TL;DR
Cursor developed Bugbot, an AI-driven code-review agent that inspects pull requests for logic, performance, and security issues. After 40 major experiments and architecture changes — including an agentic design and a custom 'resolution rate' metric — Bugbot's resolution rate rose from 52% to over 70% and the average bugs flagged per run climbed from 0.4 to 0.7.
What happened
Cursor built Bugbot to reduce manual code-review effort by analyzing pull requests for logic bugs, performance issues, and security vulnerabilities before code reaches production. Early efforts relied on qualitative iteration; as base models improved, the team explored multiple configurations of models, pipelines, filters, and context-management strategies. A multi-pass approach (eight parallel passes with randomized diff order) combined with majority voting and a validator model became an early effective flow. To operate at scale, the team rebuilt Git integration in Rust, added rate-limit monitoring, request batching, proxy infrastructure, and introduced Bugbot rules for codebase-specific invariants. Crucially, Cursor created a resolution rate metric — an AI-driven measure evaluated at PR merge time — which enabled systematic hill-climbing on real signal. Switching to a fully agentic architecture later in development drove further gains. Versions have progressed from v1 (July 2025) to v11 (January 2026), and the product now runs on millions of PRs per month for several customers.
Why it matters
- Provides a measurable signal (resolution rate) that shows whether flagged issues are actually fixed, moving beyond anecdotal feedback.
- Improves the yield of automated reviews: more real bugs are being identified and resolved per PR without a comparable jump in false positives.

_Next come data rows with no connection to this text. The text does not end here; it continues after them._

/-! ### The byte lanes of a word -/

/-- The lanes of the word made of four bytes are those bytes (20_memory.md R42). -/
theorem laneOf_wordOfLanes (b0 b1 b2 b3 : Byte) :
    laneOf (wordOfLanes b0 b1 b2 b3) 0 = b0 ∧ laneOf (wordOfLanes b0 b1 b2 b3) 1 = b1 ∧
      laneOf (wordOfLanes b0 b1 b2 b3) 2 = b2 ∧ laneOf (wordOfLanes b0 b1 b2 b3) 3 = b3 := by
  simp (disch := decide) only [laneOf, wordOfLanes, Nat.reduceMul, Nat.reduceSub, BitVec.extractLsb'_append_eq_of_le,
    BitVec.extractLsb'_append_eq_of_add_le, BitVec.extractLsb'_eq_self, and_self]

/-- The bytes of the one word that a list of four bytes or more begins with decode to that word's instruction. -/
theorem decodeBytes_word (b0 b1 b2 b3 : Byte) (tail rest : List Byte) (i : Instr) :
    decodeBytes (b0 :: b1 :: b2 :: b3 :: tail) = .ok (i, rest) ↔
      decodeWord (wordOfLanes b0 b1 b2 b3) = .ok i ∧ tail = rest := by
  rw [decodeBytes]
  cases decodeWord (wordOfLanes b0 b1 b2 b3) <;> simp

/-- A decoded instruction's bytes stand first (30_encoding.md R60). -/
theorem eq_encodeBytes_of_decodeBytes {i : Instr} {bytes rest : List Byte} (h : decodeBytes bytes = .ok (i, rest)) :
    bytes = encodeBytes i ++ rest := by
  match bytes with
  | b0 :: b1 :: b2 :: b3 :: tail =>
    obtain ⟨hword, rfl⟩ := (decodeBytes_word b0 b1 b2 b3 tail rest i).mp h
    obtain ⟨h0, h1, h2, h3⟩ := laneOf_wordOfLanes b0 b1 b2 b3
    rw [encodeBytes, ← eq_encodeWord_of_decodeWord hword, h0, h1, h2, h3]
    rfl
  | [] | [_] | [_, _] | [_, _, _] => cases h

/-- An instruction's bytes decode to it, whatever stands behind them (30_encoding.md R60). -/
theorem decodeBytes_encodeBytes (i : Instr) (rest : List Byte) : decodeBytes (encodeBytes i ++ rest) = .ok (i, rest) := by
  refine (decodeBytes_word _ _ _ _ rest rest i).mpr ⟨?_, rfl⟩
  rw [wordOfLanes_laneOf]
  exact (decodeWord_eq_ok_iff _ i).mpr rfl

/-- The number of an instruction's word, taken as a table word, is that word again. -/
theorem tableWord_toNat (w : Word) : tableWord 32 w.toNat = w := by
  rw [tableWord, Nat.mod_eq_of_lt w.isLt, BitVec.ofNat_toNat, BitVec.setWidth_eq]

/-! ### The statements of 30_encoding.md, over bytes and over a step -/

/-- Settles O3: the lanes of a word and the word of its lanes are inverse, and a word decodes to an instruction exactly when
it is the instruction's word. -/
theorem decodeEncodeAgree : Obligations.DecodeEncodeAgree := fun i _ rest =>
  ⟨eq_encodeBytes_of_decodeBytes, fun h => h ▸ decodeBytes_encodeBytes i rest⟩

/-- Settles O1: each table word is the word of its command. -/
theorem tableWordsDecode : Obligations.TableWordsDecode :=
  have decodes (i : Instr) : decodeWord (encodeWord i) = .ok i := (decodeWord_eq_ok_iff _ i).mpr rfl
  ⟨decodes .nop, decodes .matchTol, decodes .encode, decodes (.decode false false), decodes (.decode true false),
    decodes (.decode false true), decodes (.decode true true)⟩

/-- Settles O4: the write of CMD submits its word, which is the instruction's own. -/
theorem stepRunsDecodedCommand : Obligations.StepRunsDecodedCommand := by
  refine ⟨fun s w i hw => ?written, fun s i => ?placed⟩
  case written => rw [step_commandEvent, eq_encodeWord_of_decodeWord hw, submit_encodeWord]
  case placed =>
    rw [State.withFetchWord, tableWord_toNat]
    exact (step_commandEvent _ s).trans (submit_encodeWord i s)

end Sys2Proof.Machine
end

section
/-! PROOFS. What a submission, a core step and a step of the machine leave unchanged (10_state.md R30 to R33; 20_memory.md
R47; 30_encoding.md R68). -/

namespace Sys2Proof.Machine

/-! ### The core step -/

/-- The fields a core step may write: STATUS, SEQ, the results with the draw counter, TX_SEGS and TXLOG. -/
theorem coreStep_frame (s : State) :
    coreStep s = { s with
      status := (coreStep s).status, res := (coreStep s).res, txSegs := (coreStep s).txSegs, seq := (coreStep s).seq
      txlog := (coreStep s).txlog, draws := (coreStep s).draws } := by
  obtain ⟨-, he⟩ | ⟨-, -, g, -, he⟩ | ⟨-, -, b, e, r, d, he, -⟩ := coreStep_cases s <;> rw [he] <;> rfl

@[simp] theorem coreStep_regs (s : State) : (coreStep s).regs = s.regs := by rw [coreStep_frame]
@[simp] theorem coreStep_buf (s : State) : (coreStep s).buf = s.buf := by rw [coreStep_frame]
@[simp] theorem coreStep_inputs (s : State) : (coreStep s).inputs = s.inputs := by rw [coreStep_frame]
@[simp] theorem coreStep_reads (s : State) : (coreStep s).reads = s.reads := by rw [coreStep_frame]

/-- A core step writes the results and takes draws only in a DECODE, which it completes (42_decoder.md R90). -/
theorem coreStep_res (s : State) :
    ((coreStep s).res = s.res ∧ (coreStep s).draws = s.draws) ∨
      ((∃ strict gapreq, s.seq = .runDecode strict gapreq) ∧ (coreStep s).seq = .idle) := by
  obtain ⟨-, he⟩ | ⟨-, -, g, -, he⟩ | ⟨-, -, b, e, r, d, he, hkept⟩ := coreStep_cases s <;> rw [he]
  · exact .inl ⟨rfl, rfl⟩
  · exact .inl ⟨rfl, rfl⟩
  · by_cases hdecode : ∃ strict gapreq, s.seq = .runDecode strict gapreq
    · exact .inr ⟨hdecode, rfl⟩
    · exact .inl (hkept fun strict gapreq h => hdecode ⟨strict, gapreq, h⟩)

/-! ### The step of the machine -/

/-- A step takes the first event and no other (20_memory.md R49). -/
theorem step_inputs {s s' : State} (hs : step s = .next s') : s'.inputs = s.inputs.tail := by
  cases step_took hs with
  | core => exact coreStep_inputs s.popped
  | wroteReg x w => exact writeReg_inputs x w s.popped
  | _ => rfl

/-- Operand registers are written only by the host while BUSY is 0, and by reset (20_memory.md R47, 30_encoding.md R68). -/
theorem step_regs {s s' : State} (hs : step s = .next s') :
    s'.regs = s.regs ∨ s.inputs.head? = some .reset ∨ s.status.busy = false := by
  cases step_took hs with
  | core => exact .inl (coreStep_regs s.popped)
  | reset h => exact .inr (.inl h)
  | wroteReg x w _ _ hb =>
    obtain hb | rfl := hb
    · exact .inr (.inr hb)
    · exact .inl rfl
  | _ => exact .inl rfl

/-- BUF is written only by a host write of an entry while BUSY is 0, and by reset (10_state.md R30). -/
theorem step_buf {s s' : State} (hs : step s = .next s') :
    s'.buf = s.buf ∨ s.inputs.head? = some .reset ∨
      (s.status.busy = false ∧ ∃ (i : Nat) (w : Word), i < Config.bufDepth ∧ s.writesNext (entryOff i) w) := by
  cases step_took hs with
  | core => exact .inl (coreStep_buf s.popped)
  | reset h => exact .inr (.inl h)
  | wroteReg x w => exact .inl (writeReg_buf x w s.popped)
  | wroteEntry i w hi h hb => exact .inr (.inr ⟨hb, i, w, hi, h⟩)
  | _ => exact .inl rfl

- Scales to production workflows by addressing performance and integration constraints (Git integration, rate limits, batching).

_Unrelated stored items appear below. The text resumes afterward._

-- ==== Sys2Proof/Config.lean ====
section
/-! DEFINITION. The parameter set a DCQ-FRS is built with (00_scope.md R6, R10 to R13), and the values of this hardware. -/

namespace Sys2Proof

/-- `RAMP_ARITH` (00_scope.md R10): the arithmetic of the ramp accumulator. -/
inductive RampArith where
  | binary32
  | exact
deriving DecidableEq, Repr

/-- `RAMP_STEP_FORM` (00_scope.md R11): what the step of a ramp is computed from. -/
inductive RampStepForm where
  | distance
  | target
deriving DecidableEq, Repr

/-- A parameter set. `OUT_DEPTH` and `BASE` are held in the form that makes their own limits hold by construction:
`OUT_DEPTH = extraDepth + 1` is at least 1 and `BASE = 32 * basePage` is a multiple of 32 (00_scope.md R12). Whether
the set is legal (R13) is `Params.Legal`. -/
structure Params where
  clkHz        : Nat
  rateHz       : Nat
  rampArith    : RampArith
  rampStepForm : RampStepForm
  extraDepth   : Nat
  basePage     : Nat
deriving DecidableEq, Repr

/-- OUT_DEPTH - 1 of this hardware: left open by 00_scope.md R12 and 92_eei_decisions.md D16, so no value can be
read from it (log entry 3). -/
opaque Config.extraDepth : Nat

/-- BASE / 32 of this hardware: left open by 00_scope.md R12 and 92_eei_decisions.md D10, so no value can be read
from it (log entry 3). -/
opaque Config.basePage : Nat

/-- The parameter values of this hardware (00_scope.md R6, R10, R11, R12). -/
def Config.thisHardware : Params :=
  { clkHz := 125000000
    rateHz := 22050
    rampArith := .binary32
    rampStepForm := .distance
    extraDepth := Config.extraDepth
    basePage := Config.basePage }

end Sys2Proof
end

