-- ==== Sys2Proof/Machine/Engine.lean ====
section
/-! DEFINITION. The engine: when it has a step and what the step does (10_state.md R33, 40_quantizer.md R76,
41_ramp.md R84). -/

namespace Sys2Proof.Machine

open Sys2Proof

/-- "The engine has a step exactly when all three hold" (10_state.md R33). -/
abbrev EngineReady (s : State) : Prop :=
  s.err = false ∧ s.engine ≠ .idle ∧ s.outq.length < s.cfg.outDepth

/-- "if v < 0 or v > PERIOD" (41_ramp.md R84). -/
abbrev RampOutOfRange (p : Params) (v : Int) : Prop := v < 0 ∨ (p.period : Int) < v

/-- The engine state after step `k` of a ramp (41_ramp.md R84): idle after the N-th, where the accumulator left over
is thrown away. -/
def rampNext (p : Params) (kind : RampKind) (k : Nat) (r : RampAcc) : Engine :=
  if k + 1 = p.fadeSize then .idle else .ramp kind (k + 1) r.advance

/-- The engine step in `Ramp(kind, k, acc, step)` (41_ramp.md R84). -/
def rampStep (kind : RampKind) (k : Nat) (r : RampAcc) (s : State) : State :=
  if RampOutOfRange s.cfg r.trunc then raiseError .rampRange s
  else { push (fadePair s.cfg kind s.mode r.trunc.toNat) s with engine := rampNext s.cfg kind k r }

/-- The engine step in `Emit1 p` (40_quantizer.md R76). -/
def emitStep (p : Pair) (s : State) : State := { push p s with engine := .idle }

/-- The engine step (10_state.md R33). -/
def engineStep (s : State) : State :=
  match s.engine with
  | .idle => s
  | .emit1 p => emitStep p s
  | .ramp kind k r => rampStep kind k r s

/-- The engine's turn. Where it has no step it holds and nothing changes (10_state.md R33). -/
def engineTurn (s : State) : State := if EngineReady s then engineStep s else s

end Sys2Proof.Machine
end

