/-- An accepted command records an error only as FADEOUT without a sample (41_ramp.md R87). -/
theorem accepted_raises {i : Instr} {s : State} (he : s.err = false) (ht : (accepted i s).err = true) :
    i = .fadeout ∧ s.lastqV = false ∧ accepted i s = raiseError .noSample s := by
  by_cases hi : i = .fadeout
  case neg => cases he.symm.trans ((accepted_latch hi s).1.symm.trans ht)
  case pos =>
    subst hi
    cases hq : s.lastqV with
    | false => exact ⟨rfl, rfl, acceptFadeOut_of_none hq⟩
    | true =>
      rw [accepted, acceptFadeOut_of_sample hq, startRamp_err] at ht
      cases he.symm.trans ht

/-- A CMD write records an error only as CMD_BUSY, ILLEGAL_CMD or NO_SAMPLE, in the order of its checks
(30_encoding.md R69). -/
theorem dispatch_raises {v : Word} {s t : State} (he : s.err = false) (h : dispatch v s = .next t) (ht : t.err = true) :
    (s.engine ≠ .idle ∧ t = raiseError .cmdBusy s)
      ∨ (s.engine = .idle ∧ ∃ e, decode v = .error e ∧ t = raiseError .illegalCmd s)
      ∨ (s.engine = .idle ∧ s.lastqV = false ∧ decode v = .ok .fadeout ∧ t = raiseError .noSample s) := by
  obtain ⟨-, ⟨he', -⟩ | ⟨-, hb, h⟩ | ⟨-, hi, h⟩ | ⟨-, hi, i, hd, rfl⟩⟩ := dispatch_cases h
  · cases he.symm.trans he'
  · exact .inl ⟨hb, h⟩
  · exact .inr (.inl ⟨hi, h⟩)
  · obtain ⟨rfl, hq, h⟩ := accepted_raises he ht
    exact .inr (.inr ⟨hi, hq, hd, h⟩)

/-- An engine step records an error only as a ramp value out of range (41_ramp.md R84). -/
theorem engineStep_raises {s : State} (hr : EngineReady s) (ht : (engineStep s).err = true) :
    engineStep s = raiseError .rampRange s ∧ ∃ kind k r, s.engine = .ramp kind k r ∧ RampOutOfRange s.cfg r.trunc := by
  have ⟨he, _, _⟩ := hr
  rcases engineStep_cases hr with ⟨p, -, h⟩ | ⟨kind, k, r, hs, hout, h⟩ | ⟨kind, k, r, -, -, h⟩
  · rw [h, emitStep_err] at ht
    cases he.symm.trans ht
  · exact ⟨h, kind, k, r, hs, hout⟩
  · rw [h] at ht
    cases he.symm.trans ht

/-- The latch in a state with no error: the cause is recorded, the engine goes idle, and the queue, the mode and the last
sample stay (60_exceptions.md R103, R104). -/
theorem raiseError_latches {s t : State} {c : Cause} (he : s.err = false) (h : t = raiseError c s) :
    t.cause = c ∧ t.engine = .idle ∧ t.outq = s.outq ∧ t.mode = s.mode ∧ t.lastq = s.lastq ∧ t.lastqV = s.lastqV := by
  rw [h, raiseError_of_ok he]
  exact ⟨rfl, rfl, rfl, rfl, rfl, rfl⟩

/-- Settles O44: of the effects that `step_cases` lists, an engine step, a CTRL write and a CMD write record an error, each
by `raiseError`. -/
theorem errorsHaveTheirCauses : Obligations.ErrorsHaveTheirCauses := by
  intro s t he h ht
  obtain ⟨-, u, hu, -, -, heff⟩ := step_cases h
  rw [← hu.err] at he
  rw [← hu.engine, ← hu.outq, ← hu.mode, ← hu.lastq, ← hu.lastqV, ← hu.cfg]
  have hkept (hte : t.err = u.err) : False := ne_true_of_eq_false (hte.trans he) ht
  rcases heff with hsame | ⟨-, rfl⟩ | ⟨hturn, hready, rfl⟩ | ⟨-, hpop, -⟩ | ⟨v, hw, hv, rfl⟩ | ⟨v, hw, hd⟩
  · exact (hkept hsame.err).elim
  · cases ht
  · obtain ⟨hraise, hout⟩ := engineStep_raises hready ht
    obtain ⟨hcause, hframe⟩ := raiseError_latches he hraise
    exact ⟨hframe, .inr (.inr (.inr (.inl ⟨hcause, hturn, hout⟩)))⟩
  · exact (hkept hpop.err).elim
  · obtain ⟨hb, hraise⟩ := writeCtrl_raises hv he ht
    obtain ⟨hcause, hframe⟩ := raiseError_latches he hraise
    exact ⟨hframe, .inr (.inr (.inr (.inr ⟨hcause, hb, v, hw, hv⟩)))⟩
  · rcases dispatch_raises he hd ht with ⟨hb, hraise⟩ | ⟨hi, e, hdec, hraise⟩ | ⟨hi, hq, hdec, hraise⟩
    all_goals obtain ⟨hcause, hframe⟩ := raiseError_latches he hraise; refine ⟨hframe, ?_⟩
    · exact .inr (.inl ⟨hcause, hb, v, hw⟩)
    · exact .inl ⟨hcause, hi, v, e, hw, hdec⟩
    · exact .inr (.inr (.inl ⟨hcause, hi, hq, v, hw, hdec⟩))

end Sys2Proof.Machine
end

section
/-! Reset and hazards (70_reset_and_hazards.md): what the two reset events do, a command written while the engine is busy,
a FADEOUT without a sample, and the end of a run. -/

namespace Sys2Proof.Machine

open Sys2Proof

/-! A command that cannot run (70_reset_and_hazards.md R128, R132) -/

/-- The checks before a command, with the whole next state of a busy engine (60_exceptions.md R103, R104). -/
theorem whenReady_records_cmdBusy {s : State} (hl : s.cfg.Legal) (he : s.err = false) (hb : s.engine ≠ .idle) (f) :
    whenReady s f = .next { s with err := true, cause := .cmdBusy, engine := .idle } := by
  rw [whenReady_of_busy hl he hb, raiseError_of_ok he]

/-- Settles O14: a command and a CMD write of any word both stop at the check of the engine. -/
theorem commandWhileBusyIsAnError : Obligations.CommandWhileBusyIsAnError := by
  intro s hl he hb
  refine ⟨fun i => ?command, fun v => ?cmdWrite⟩
  case command => rw [exec_eq_whenReady, whenReady_records_cmdBusy hl he hb]
  case cmdWrite => rw [step_withCommandWrite hl, dispatch_eq_whenReady, whenReady_records_cmdBusy hl he hb]

/-- Settles O23: FADEOUT is accepted, finds no sample, and raises the error. -/
theorem fadeoutWithoutSampleIsAnError : Obligations.FadeoutWithoutSampleIsAnError := by
  intro s hl he hi hq
  rw [exec_of_ready hl he hi, accepted, acceptFadeOut_of_none hq, raiseError_of_ok he]

/-! The reset events (70_reset_and_hazards.md R120, R121) -/

theorem step_powerOn {s : State} (hl : s.cfg.Legal) : step (withTurn .powerOn s) = .next (resetBlock s) := by
  rw [step_withTurn hl, turn]

/-- A CTRL write with bit 31 = 1 resets the block (20_memory.md R44). -/
theorem step_ctrlReset {s : State} {v : Word} (hl : s.cfg.Legal) (hv : v.getLsbD 31 = true) :
    step (withHostOp (HostOp.wr .ctrl v) s) = .next (resetBlock s) := by
  rw [step_wr_ctrl hl, writeCtrl_of_reset hv]

/-- Settles O2: both events are `resetBlock`, which is the record update written out. -/
theorem bothResetsResetAnyState : Obligations.BothResetsResetAnyState :=
  fun _ _ hl => ⟨step_powerOn hl, fun hv => step_ctrlReset hl hv⟩

/-- Settles O57: both events are `resetBlock`, of which each field is known. -/
theorem resetEventsSetTheStateTuple : Obligations.ResetEventsSetTheStateTuple := by
  intro s v hl isReset
  have hreset : isReset (resetBlock s) :=
    ⟨resetBlock_mode s, resetBlock_err s, resetBlock_cause s, resetBlock_outq s, resetBlock_engine s, resetBlock_lastq s,
      resetBlock_lastqV s, resetBlock_cfg s⟩
  exact ⟨⟨resetBlock s, step_powerOn hl, hreset⟩, fun hv => ⟨resetBlock s, step_ctrlReset hl hv, hreset⟩⟩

- Allows teams to encode repo-specific rules, making automated reviews more relevant to complex codebases.
Key facts
- Cursor ran 40 major experiments that drove improvements in Bugbot's performance.
- Resolution rate increased from 52% to over 70% after iterative improvements.

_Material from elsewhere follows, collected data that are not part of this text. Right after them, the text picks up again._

-- ==== Sys2Proof/WellFormed.lean ====
section
/-! DEFINITION. Which terms of `Instr` are commands of RSE. The types of the fields leave one check:
the access column of the CSR table (10_state.md R26, 30_encoding.md R77 item 5). -/

namespace Sys2Proof

/-- The access column of R26: CSRs 4 to 8 are read-write, 0 to 3 read-only. -/
def Csr.writable : Csr → Bool
  | .status | .cause | .finfo | .fcmd => false
  | .tbase | .nblk | .dbase | .ebase | .obase => true

/-- A command some word decodes to: everything but a `CSRW` of a read-only CSR (R26, R77). -/
def Instr.wellFormed : Instr → Bool
  | .csrw _ csr => csr.writable
  | .nop | .li _ _ | .ldb _ _ | .stb _ _ | .csrr _ _ => true
  | .gexp _ _ | .glog _ _ | .gadd _ _ _ | .gmul _ _ _ => true
  | .pld _ _ _ _ | .pst _ _ | .plen _ _ | .pidx _ _ _ | .pmul _ _ _ | .pmod _ _ _ | .pgen _ _ => true
  | .ecc1 _ _ _ _ | .eccb | .ilv _ => true

end Sys2Proof
end

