-- ==== Sys2Proof/Machine/Ops.lean ====
section
/-! DEFINITION. The named operations over registers and memory (00_scope.md R13, 20_memory.md), fault
entry (60_exceptions.md R163) and reset (70_reset_and_hazards.md R180). -/

namespace Sys2Proof.Machine

/-! Registers. -/

/-- `x[i]` (R13, R21). -/
def State.getX (s : State) (i : XReg) : Word := s.x[i]

/-- `x[i] <- v` (R13). -/
def State.setX (s : State) (i : XReg) (v : Word) : State := { s with x := s.x.set i v }

/-- `p[i]`, as its coefficient sequence (R13, R22). -/
def State.getP (s : State) (i : PReg) : Poly := s.p[i]

/-- `p[i] <- s`: the register is rewritten whole (R13, R22). -/
def State.setP (s : State) (i : PReg) (c : Poly) : State := { s with p := s.p.set i c }

/-- `csr[n]` (R26). -/
def State.getCsr (s : State) : Csr → Word
  | .status => s.status
  | .cause => s.cause
  | .finfo => s.finfo
  | .fcmd => s.fcmd
  | .tbase => s.tbase
  | .nblk => s.nblk
  | .dbase => s.dbase
  | .ebase => s.ebase
  | .obase => s.obase

/-- `csr[n] <- v` for the five read-write CSRs (R26, R31). A read-only CSR keeps its value: only
fault entry and reset write those (R27 to R30). -/
def State.setCsr (s : State) (c : Csr) (v : Word) : State :=
  match c with
  | .status | .cause | .finfo | .fcmd => s
  | .tbase => { s with tbase := v }
  | .nblk => { s with nblk := v }
  | .dbase => { s with dbase := v }
  | .ebase => { s with ebase := v }
  | .obase => { s with obase := v }

/-! Memory. -/

/-- The recorded byte of an address: `Memory.unlisted` where nothing has been written since reset. -/
def memLookup : Memory → Nat → Option Byte
  | [], _ => Memory.unlisted
  | (k, b) :: rest, addr => if k = addr then some b else memLookup rest addr

/-- Record one byte, keeping the addresses strictly rising. -/
def memInsert : Memory → Nat → Byte → Memory
  | [], addr, v => [(addr, v)]
  | (k, b) :: rest, addr, v =>
    if addr < k then (addr, v) :: (k, b) :: rest
    else if addr = k then (addr, v) :: rest
    else (k, b) :: memInsert rest addr v

/-- Record the bytes `bs` at `addr, addr+1, …` (R53). -/
def memInsertAll : Memory → Nat → List Byte → Memory
  | m, _, [] => m
  | m, addr, b :: bs => memInsertAll (memInsert m addr b) (addr + 1) bs

/-- `M[addr]`: the byte last written since reset, else the free value of R61 (log 2). -/
def State.readByte (s : State) (addr : Nat) : Byte :=
  (memLookup s.mem addr).getD (Config.unwrittenByte s.epoch addr)

/-- `MemRead(addr, n)` (R13, R52). -/
def State.memRead (s : State) (addr n : Nat) : List Byte :=
  (List.range n).map fun k => s.readByte (addr + k)

/-- `MemWrite(addr, |bs|, bs)` (R13, R53). -/
def State.memWrite (s : State) (addr : Nat) (bs : List Byte) : State :=
  { s with mem := memInsertAll s.mem addr bs }

/-! Faults. -/

/-- The code of a cause, the value of `CAUSE.CODE` (R161). -/
def Cause.code : Cause → Word
  | .illegalCommand => 1
  | .logOfZero => 2
  | .indexRange => 3
  | .invalidArgument => 4
  | .memRange => 5
  | .capacity => 6

/-- What `raise <Cause>(info)` carries (R13); `info` is an exact number. -/
structure Trap where
  cause : Cause
  info : Nat
  deriving DecidableEq, Repr

/-- Fault entry (R163), the one operation every fault goes through: the four fault registers are
written (`FINFO` keeps the low 32 bits, R29) and nothing else changes. -/
def State.enterFault (s : State) (t : Trap) (w : Word) : State :=
  { s with
    status := setFaultBit s.status
    cause := t.cause.code
    finfo := BitVec.ofNat 32 t.info
    fcmd := w }

/-- `if c then raise t` (R13). -/
def raiseIf (c : Prop) [Decidable c] (t : Trap) : Except Trap Unit :=
  if c then .error t else .ok ()

/-- The range check of R54: `n = 0`, or `addr + n ≤ MSIZE` on unbounded integers. -/
def rangeCheck (s : State) (addr n : Nat) : Except Trap Unit :=
  raiseIf (0 < n ∧ s.params.msize < addr + n) ⟨.memRange, addr⟩

/-- One command word `w` whose effect is `effect`: in the FAULT state it is discarded (R165); else it
completes, or its fault entry is the whole step (R163). -/
def command (w : Word) (s : State) (effect : Except Trap State) : Host.Outcome State Fault Refusal :=
  if s.faulted then .next s
  else
    match effect with
    | .ok s' => .next s'
    | .error t => .next (s.enterFault t w)

/-- A word that is no command raises `IllegalCommand` with information 0 (R77, R161). -/
def execIllegal (w : Word) (s : State) : Host.Outcome State Fault Refusal :=
  command w s (.error ⟨.illegalCommand, 0⟩)

/-! Reset, the only way out of the FAULT state (R166). -/

/-- `rst` (R180): every field as R37 says. Every byte of `M` is unspecified anew, so the epoch moves
on (log 2); the parameters are the implementation's and the inbox is the host's, so both stay. -/
def State.afterReset (s : State) : State :=
  { State.reset with params := s.params, epoch := s.epoch + 1, inbox := s.inbox }

end Sys2Proof.Machine
end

- Average bugs flagged per run rose from 0.4 to 0.7, doubling resolved bugs per PR from ~0.2 to ~0.5.
- Initial effective flow included eight parallel passes with randomized diff order, majority voting, deduplication, and a validator model.
- Cursor rebuilt its Git integration in Rust and added rate-limit monitoring, request batching, and proxy-based infrastructure.
- Bugbot supports repository-specific 'rules' to encode invariants without hardcoding checks.
- The tool evolved to a fully agentic architecture that can call tools and fetch additional context dynamically.
- Cursor released Bugbot v1 in July 2025 and v11 in January 2026.
- Bugbot reviews more than two million PRs per month for customers that include Rippling, Discord, Samsara, Airtable, and Sierra AI.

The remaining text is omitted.